● **Supplied data**:

-- ==== Sys2Proof/Machine/Boot.lean ====
section
/-! DEFINITION. The configuration image and its checks (R415 to R420), the start-attempt counter, RECOVERY, and the functions
of chapter 16 and of the tamper latch. -/

namespace Sys2Proof

/-- The values that an image's sections carry, or the cause data of a value that breaks its section's encoding. The byte
encodings of the sections are not in the spec (log entry 9). -/
opaque Config.readImage : Bytes → Except Nat Machine.Image

namespace Machine

/-! ### Layout (R415, Table 16.2) -/

abbrev maxImage : Nat := 50331648

/-- A directory entry. -/
structure DirEntry where
  type : Nat
  off : Nat
  len : Nat

/-- The directory of an image. -/
def directory (b : Bytes) : List DirEntry :=
  (List.range (fld b 6 2)).map (fun i => let o := 64 + 16 * i; { type := fld b o 2, off := fld b (o + 4) 4, len := fld b (o + 8) 4 })

/-- Offset of the first field of the header that breaks R415. -/
def headerFault (b : Bytes) : Option Nat :=
  if fld b 0 4 ≠ 0x534B5A49 then some 0
  else if fld b 4 2 ≠ 1 then some 4
  else if fld b 6 2 ≠ 9 ∧ fld b 6 2 ≠ 10 then some 6
  else if fld b 8 4 < 64 + 16 * fld b 6 2 ∨ maxImage < fld b 8 4 + fld b 12 4 then some 8
  else if fld b 12 4 < 4 ∨ (fld b 12 4 - 4) % 3408 ≠ 0 then some 12
  else (List.range 30).map (34 + ·) |>.find? (fun i => fld b i 1 ≠ 0)

/-- Offset of the first directory entry that breaks R415: a multiple of 64, inside the image, no overlap, types 1 to 9 each
once and 10 at most once. -/
def directoryFault (b : Bytes) : Option Nat :=
  let d := directory b
  let n := fld b 8 4
  let bad := fun (i : Nat) (e : DirEntry) =>
    decide (e.off % 64 ≠ 0 ∨ e.off < 64 + 16 * d.length ∨ n < e.off + e.len ∨ e.type < 1 ∨ 10 < e.type) ||
      (d.take i).any (fun f => f.type == e.type || (decide (f.off < e.off + e.len) && decide (e.off < f.off + f.len)))
  (List.range d.length).find? (fun i => (d[i]?.map (bad i)).getD false) |>.map (64 + 16 * ·)

/-- A section's bytes. -/
def sectionOf (b : Bytes) (type : Nat) : Bytes :=
  match (directory b).find? (fun e => e.type == type) with
  | none => []
  | some e => slice b e.off e.len

/-- The image hash. -/
def imageHash (b : Bytes) : Bytes := sha384B (b.take (fld b 8 4))

/-! ### Signatures (R417, R418) -/

/-- The signers of a set whose entries' signatures both verify: bit j for signer j. -/
def signedBy (set : OwnerSet) (b : Bytes) : Nat :=
  let sig := b.drop (fld b 8 4)
  let m := sha384B (ascii "SKZ2 image" ++ imageHash b)
  let good := fun (i : Nat) =>
    let e := slice sig (4 + 3408 * i) 3408
    match set.signers[fld e 0 1]? with
    | none => none
    | some k => if verify384 k.ec m (slice e 3 96) && mlDsaVerify k.pq [] m (slice e 99 3309) then some (fld e 0 1) else none
  (((List.range (fld sig 0 1)).filterMap good).eraseDups.map (fun j => 2 ^ j)).sum

/-- Number of signers in a mask. -/
def signerCount (m : Nat) : Nat := ((List.range 8).filter (fun j => m.testBit j)).length

/-! ### Values (R416: rules that chapters lay on the image) -/

/-- Sum of a tenant quota over T0 to T512. -/
def quotaSum (g : Image) (f : TenantImage → Nat) : Nat := (g.tenants.map (fun p => f p.2)).sum

/-- Cards of a list in one scope and role. -/
def cardsIn (l : List Card) (scope role : Nat) : Nat := (l.filter (fun c => decide (c.scope = scope ∧ c.role = role))).length

/-- First cards and quorums of one scope meet R351 and R352. -/
def scopeCardsOk (scope : Nat) (cards : List Card) (quorums : List (Nat × Nat)) : Bool :=
  decide (cards.length ≤ 32) && cards.all (fun c => c.scope == scope && decide (c.role < 4)) &&
    (List.range 4).all (fun r =>
      let m := tabGet 0 quorums r
      let n := cardsIn cards scope r
      decide ((if r < 2 then 2 else 1) ≤ m ∧ m ≤ 8) && (decide (n = 0) || decide (m ≤ n)))

/-- The section type of the first rule of a chapter that a value of the image breaks. -/
def valueFault (g : Image) : Option Nat :=
  let tenant := fun (t : Nat) => tabGet ({} : TenantImage) g.tenants t
  let serials := ((g.cards ++ g.tenants.flatMap (fun p => p.2.cards)).map (·.serial))
  let hs := fun (code : Nat) => g.functions.any (fun f => f.code == code && f.tenant == 0) && tabGet 0 g.placement code != 0
  if ¬ scopeCardsOk 0 g.cards g.quorums then some 1
  else if g.ports.any (fun p => 16 < p.1 ∨ 64 < p.2.vlans.length) then some 2
  else if 2000000 < g.acquireUs ∨ g.periodUs = 0 then some 3
  else if g.tenants.any (fun p => 512 < p.1) ∨ 65535 < quotaSum g (·.slotQuota) ∨ 196608 < quotaSum g (·.cellQuota) ∨
      (tenant 0).slotQuota < 256 ∨ (tenant 0).cellQuota < 768 ∨ 32768 < quotaSum g (·.channelQuota) ∨
      131072 < quotaSum g (·.cacheQuota) ∨ 57280 < quotaSum g (·.residentQuota) ∨ 4096 < quotaSum g (·.streamQuota) ∨
      256 < quotaSum g (·.curveQuota) ∨ g.tenants.any (fun p => p.1 ≠ 0 ∧ ¬ scopeCardsOk p.1 p.2.cards p.2.quorums) ∨
      4096 < serials.length ∨ serials.eraseDups.length ≠ serials.length ∨
      ((tenant 0).clientKeys.any (fun p => 56 ≤ p.1)) then some 4
  else if g.queues.any (fun p => 4096 ≤ p.1 ∨ 512 < p.2.owner ∨ 7 < p.2.priority ∨ 2 < p.2.mode) then some 5
  else if ¬ (hs 0xC0 ∧ hs 0xC1) then some 7
  else if g.horizon < 1 ∨ 16 < g.horizon ∨ g.hop < 1 ∨ 60 < g.hop ∨ g.budget < 4096 ∨ 65535 < g.budget ∨ 16 < g.peers.length ∨
      7 < g.memberA ∨ g.memberB < 8 ∨ 15 < g.memberB then some 9
  else none

/-! ### Offline approvals (R354) -/

/-- Valid approvals of distinct ACTIVE or WARNED SO cards of a scope over a digest. -/
def State.approvals (s : State) (scope : Nat) (digest : Bytes) (sigs : List (Nat × Bytes)) : Nat :=
  let good := fun (p : Nat × Bytes) =>
    match s.cardIn scope p.1 with
    | none => false
    | some e =>
      let c := s.card e
      let m := sha384B (ascii "SKZ2 auth" ++ beBytes 8 p.1 ++ zeros 4 ++ zeros 32 ++ beBytes 2 scope ++ zeros 2 ++ digest ++ zeros 48)
      decide (c.role = 0) && (c.state == .active || c.state == .warned) && verify384 c.pub m p.2
  ((sigs.filter good).map (·.1)).eraseDups.length

/-- The approval of a target that the image carries. -/
def Image.approvalOf (g : Image) (target : Nat) : List (Nat × Bytes) :=
  match g.approvals.find? (fun a => a.target == target) with
  | some a => a.sigs
  | none => []

/-! ### The check of step 8 (R416) -/

/-- Cause codes (Table 16.5). -/
abbrev causeImageRead : Nat := 0x0A
abbrev causeImageFormat : Nat := 0x0B
abbrev causeBrosyn : Nat := 0x0C
abbrev causeOwner : Nat := 0x0D
abbrev causeRollback : Nat := 0x0E
abbrev causeDevice : Nat := 0x0F
abbrev causeInconsistent : Nat := 0x10
abbrev causeApproval : Nat := 0x11

/-- What an accepted image gives. -/
structure Accepted where
  image : Image
  set : OwnerSet
  recorded : Bool
  signed : Nat

/-- Every check of R416 after the first, on the bytes of an image: what it gives, or the cause and its data. -/
def imageCheck (s : State) (b : Bytes) : Except (Nat × Nat) Accepted :=
  let serial := Config.serial.toNat
  let deployed := s.lc.state == .deployed
  match headerFault b with
  | some o => .error (causeImageFormat, o)
  | none =>
    match directoryFault b with
    | some o => .error (causeImageFormat, o)
    | none =>
      if (fld b 16 8 ≠ 0 ∧ fld b 16 8 ≠ serial) ∨ ¬ (fld b 32 2).testBit s.lc.state.code then
        .error (causeDevice, lo32 (fld b 16 8))
      else if b.length < fld b 8 4 + fld b 12 4 then .error (causeImageFormat, b.length)
      else
        match Config.readImage b with
        | .error d => .error (causeInconsistent, d)
        | .ok g =>
          let own := g.ownerSet.getD { k := 0, signers := [] }
          let set := if deployed then s.boot.ownerSet.getD own else own
          let m := signedBy set b
          if signerCount m < set.k ∨ set.k = 0 then .error (causeOwner, signerCount m)
          else if deployed ∧ fld b 24 8 < s.boot.rollback then .error (causeRollback, lo32 (fld b 24 8))
          else
            let (ec, pq) := Config.librarySignatures b
            if ¬ ec then .error (causeBrosyn, 1)
            else if ¬ pq then .error (causeBrosyn, 2)
            else
              match valueFault g with
              | some t => .error (causeInconsistent, t * 2 ^ 28 + (Config.sectionOffset t b).toNat)
              | none =>
                let n := s.approvals 0 (sha384B (sectionOf b 4)) (g.approvalOf 0)
                let written := s.dual.cards ≠ []
                if deployed ∧ written ∧ n < s.quorum 0 0 then .error (causeApproval, n)
                else .ok { image := g, set := set, recorded := deployed && s.boot.ownerSet.isSome, signed := m }

/-! ### RECOVERY (R413, R423, R424) -/

/-- Enter RECOVERY for a reason of Table 16.4: the counter is at least 3, the reason is added to the cause record, Port M
comes from the recovery record, and event 0x33 is raised. -/
def enterRecovery (s : State) (reason : Nat) : State :=
  let c := { s.boot.cause with reason := reason }
  let b := { s.boot with cause := c, attempts := max 3 s.boot.attempts, counters := bump s.boot.counters 2 1, running := none,
                         drain := none }
  let r := s.recoveryRec
  let m : PortImage := { present := true, mode := 0, ifc := r.ifc, mac := r.mac, ipv4 := r.ipv4, ipv6 := r.ipv6 }
  let s1 := { s with boot := b, srp := { s.srp with udpPort := r.udpPort } }
  let s2 := s1.modPort 16 (fun p => { p with cfg := m, addr4 := r.ipv4.map (fun a => (a.1, AddrState.ok)),
                                             addr6 := r.ipv6.map (fun a => (a.1, AddrState.probing)) })
  (s2.enter .recovery).raise evRecoveryEntered srcSecurity 0 (items [(1, reason), (1, c.cause)])

/-! ### Functions (Table 16.6) -/

/-- RECOVERY_STATUS (R424). -/
def recoveryStatusFn (x : Slot) : Fn FnRes := do
  Fn.need (layoutOk x.payload 8 [(4, 4)]) stFieldInvalid
  let c ← Fn.st (·.boot.cause)
  Fn.done (beBytes 1 c.reason ++ beBytes 1 c.cause ++ beBytes 1 c.step ++ beBytes 1 c.attempt ++ beBytes 4 c.data ++
    beBytes 5 c.seconds ++ beBytes 3 c.cycles ++ zeros 8)

/-- DEV_RESTART (R425). -/
def devRestartFn (k : Nat) (x : Slot) : Fn FnRes := do
  let p := x.payload
  let target := fld p 4 1
  Fn.need (layoutOk p 12 [(5, 3)]) stFieldInvalid
  let s ← get
  let recovery := s.dev.state == .recovery
  Fn.need (decide (target ≤ 1) && (!recovery || target == 0)) stBootState
  Fn.need (!recovery || fld p 8 4 == 0) stFieldInvalid
  Fn.need (s.boot.drain.isNone && s.boot.load.state != 2 && !s.lc.inProgress) stBootBusy
  let note : Effect := .eventOnCommit evRestartCommanded srcSecurity 0 (items [(1, target), (4, chanId x.chan (s.chan x.chan))])
  if recovery then Fn.done [] [note, .restartNow false]
  else
    let _ ← Fn.auth k x 0x91 3 0 8
    Fn.done [] [note, .arm (.drainBegin (target == 1))]

/-- IMAGE_LOAD_BEGIN (R426). -/
def imageLoadBeginFn (x : Slot) : Fn FnRes := do
  let p := x.payload
  Fn.need (layoutOk p 60 [(8, 4)]) stFieldInvalid
  Fn.need (decide (fld p 4 4 ≤ maxImage)) stImageTooLarge
  Fn.change (fun s => { s with boot := { s.boot with load := { s.boot.load with
    state := 1, percent := 0, len := fld p 4 4, digest := slice p 12 48, mem := [], cells := [] } } })
  Fn.done []

/-- IMAGE_LOAD_DATA (R426). -/
def imageLoadDataFn (x : Slot) : Fn FnRes := do
  let p := x.payload
  let off := fld p 4 4
  let n := fld p 8 2
  Fn.need (layoutOk p (12 + n) [(10, 2)] && decide (n ≤ 7936)) stFieldInvalid
  let l ← Fn.st (·.boot.load)
  Fn.need (l.state == 1) stImageNoLoad
  Fn.need (decide (off % 256 = 0 ∧ off + n ≤ l.len ∧ (n % 256 = 0 ∨ off + n = l.len))) stImageRange
  let cells := (List.range (ceilDiv n 256)).map (off / 256 + ·)
  Fn.change (fun s => { s with boot := { s.boot with load := { l with
    mem := memWrite l.mem off (p.drop 12), cells := (l.cells ++ cells).eraseDups } } })
  Fn.done []

/-- IMAGE_LOAD_END (R426). -/
def imageLoadEndFn (x : Slot) : Fn FnRes := do
  Fn.need (layoutOk x.payload 8 [(4, 4)]) stFieldInvalid
  let s ← get
  let l := s.boot.load
  Fn.need (l.state == 1) stImageNoLoad
  Fn.need (decide (ceilDiv l.len 256 ≤ l.cells.length)) stImageIncomplete
  let b := memRead l.mem 0 l.len
  Fn.need (sha384B b == l.digest) stImageDigest
  match imageCheck s b with
  | .ok _ => Fn.done [] [.imageWrite]
  | .error (c, _) =>
    Fn.change (fun s => { s with boot := { s.boot with load := { s.boot.load with cause := c } } }.raise evImageRefused srcCc0 0 (items [(1, c)]))
    return { result := beBytes 1 c ++ zeros 7, status := stImageRefused }
where srcCc0 : Nat := srcCc 0

/-- The write to XSPI0 begins: the NVM is erased, then written (R426). -/
def beginImageWrite (s : State) : State :=
  { s with boot := { s.boot with nvm0 := [], load := { s.boot.load with state := 2, failed := false, percent := 0 } } }

/-- IMAGE_WRITE_COMPLETE (R426): the image is in the NVM, or the write failed with an XSPI0 status. -/
def execImageWriteComplete (error : Option Nat) (s : State) : Host.Outcome State Fault Refusal :=
  let l := s.boot.load
  if l.state ≠ 2 then .next s
  else
    match error with
    | none =>
      let b := { s.boot with nvm0 := l.mem, counters := bump s.boot.counters 3 1, load := { l with state := 3, percent := 100 } }
      .next ({ s with boot := b }.raise evImageWritten (srcCc 0) 0 (items [(8, beNat (memRead l.mem 24 8))]))
    | some e =>
      .next ({ s with boot := { s.boot with load := { l with state := 0, failed := true } } }.raise evImageWriteFailed (srcCc 0) 0
        (items [(1, e)]))

/-- The restart that a command of RECOVERY asks for: the counter is cleared (R413). -/
def restartFromRecovery (s : State) : State :=
  { s with boot := { s.boot with attempts := 0 } }.computeReset.askRestart .start

/-- A drain begins at its tick (R425). -/
def beginDrain (s : State) (r : Restart) : State := { s with boot := { s.boot with drain := some (s.folio.now, r) } }

/-! ### The tamper latch (R404, R405) -/

/-- A sensor whose action is erase is active. -/
def State.eraseActive (s : State) : Bool := s.tmp.active &&& (s.tmp.action ||| fixedSensors) != 0

/-- TMP_LATCH_CLEAR (R404). -/
def tmpLatchClearFn (k : Nat) (x : Slot) : Fn FnRes :=
  let body : Fn FnRes := do
    Fn.need (layoutOk x.payload 12 [(8, 4)]) stFieldInvalid
    Fn.need (!x.mailbox && x.tenant == 0 && x.lport == 16) stTmpPath
    Fn.need (← Fn.st (·.tmp.latch)) stTmpLatchNotSet
    let _ ← Fn.auth k x 0x80 0 0 4
    Fn.need (!(← Fn.st State.eraseActive)) stTmpSensorActive
    Fn.done [] [.latchClear (fld x.payload 4 4)]
  Fn.orRefuse body (fun e s => s.raise evLatchClearRefused srcSecurity 0 (items [(2, e)]))

/-- The latch is cleared at the commit point (R405). -/
def clearLatch (s : State) (session : Nat) : State :=
  let s1 := { s with tmp := { s.tmp with latch := false, later := 0 }, boot := { s.boot with vaultMark := true } }
  let s2 := if s.lc.state = .deployed then drawShare s1 else s1
  restartFromRecovery (s2.raise evLatchCleared srcSecurity 0 (items [(4, session), (1, s.lc.state.code)]))

end Machine

end Sys2Proof
end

● **Activity**:
Search the listing above for the lines with "(Table 16.6) -/" and "DEV_RESTART (R425). -/", then output those lines and all lines between them exactly.

● **Solved problem**:
/-! ### Functions (Table 16.6) -/

/-- RECOVERY_STATUS (R424). -/
def recoveryStatusFn (x : Slot) : Fn FnRes := do
  Fn.need (layoutOk x.payload 8 [(4, 4)]) stFieldInvalid
  let c ← Fn.st (·.boot.cause)
  Fn.done (beBytes 1 c.reason ++ beBytes 1 c.cause ++ beBytes 1 c.step ++ beBytes 1 c.attempt ++ beBytes 4 c.data ++
    beBytes 5 c.seconds ++ beBytes 3 c.cycles ++ zeros 8)

/-- DEV_RESTART (R425). -/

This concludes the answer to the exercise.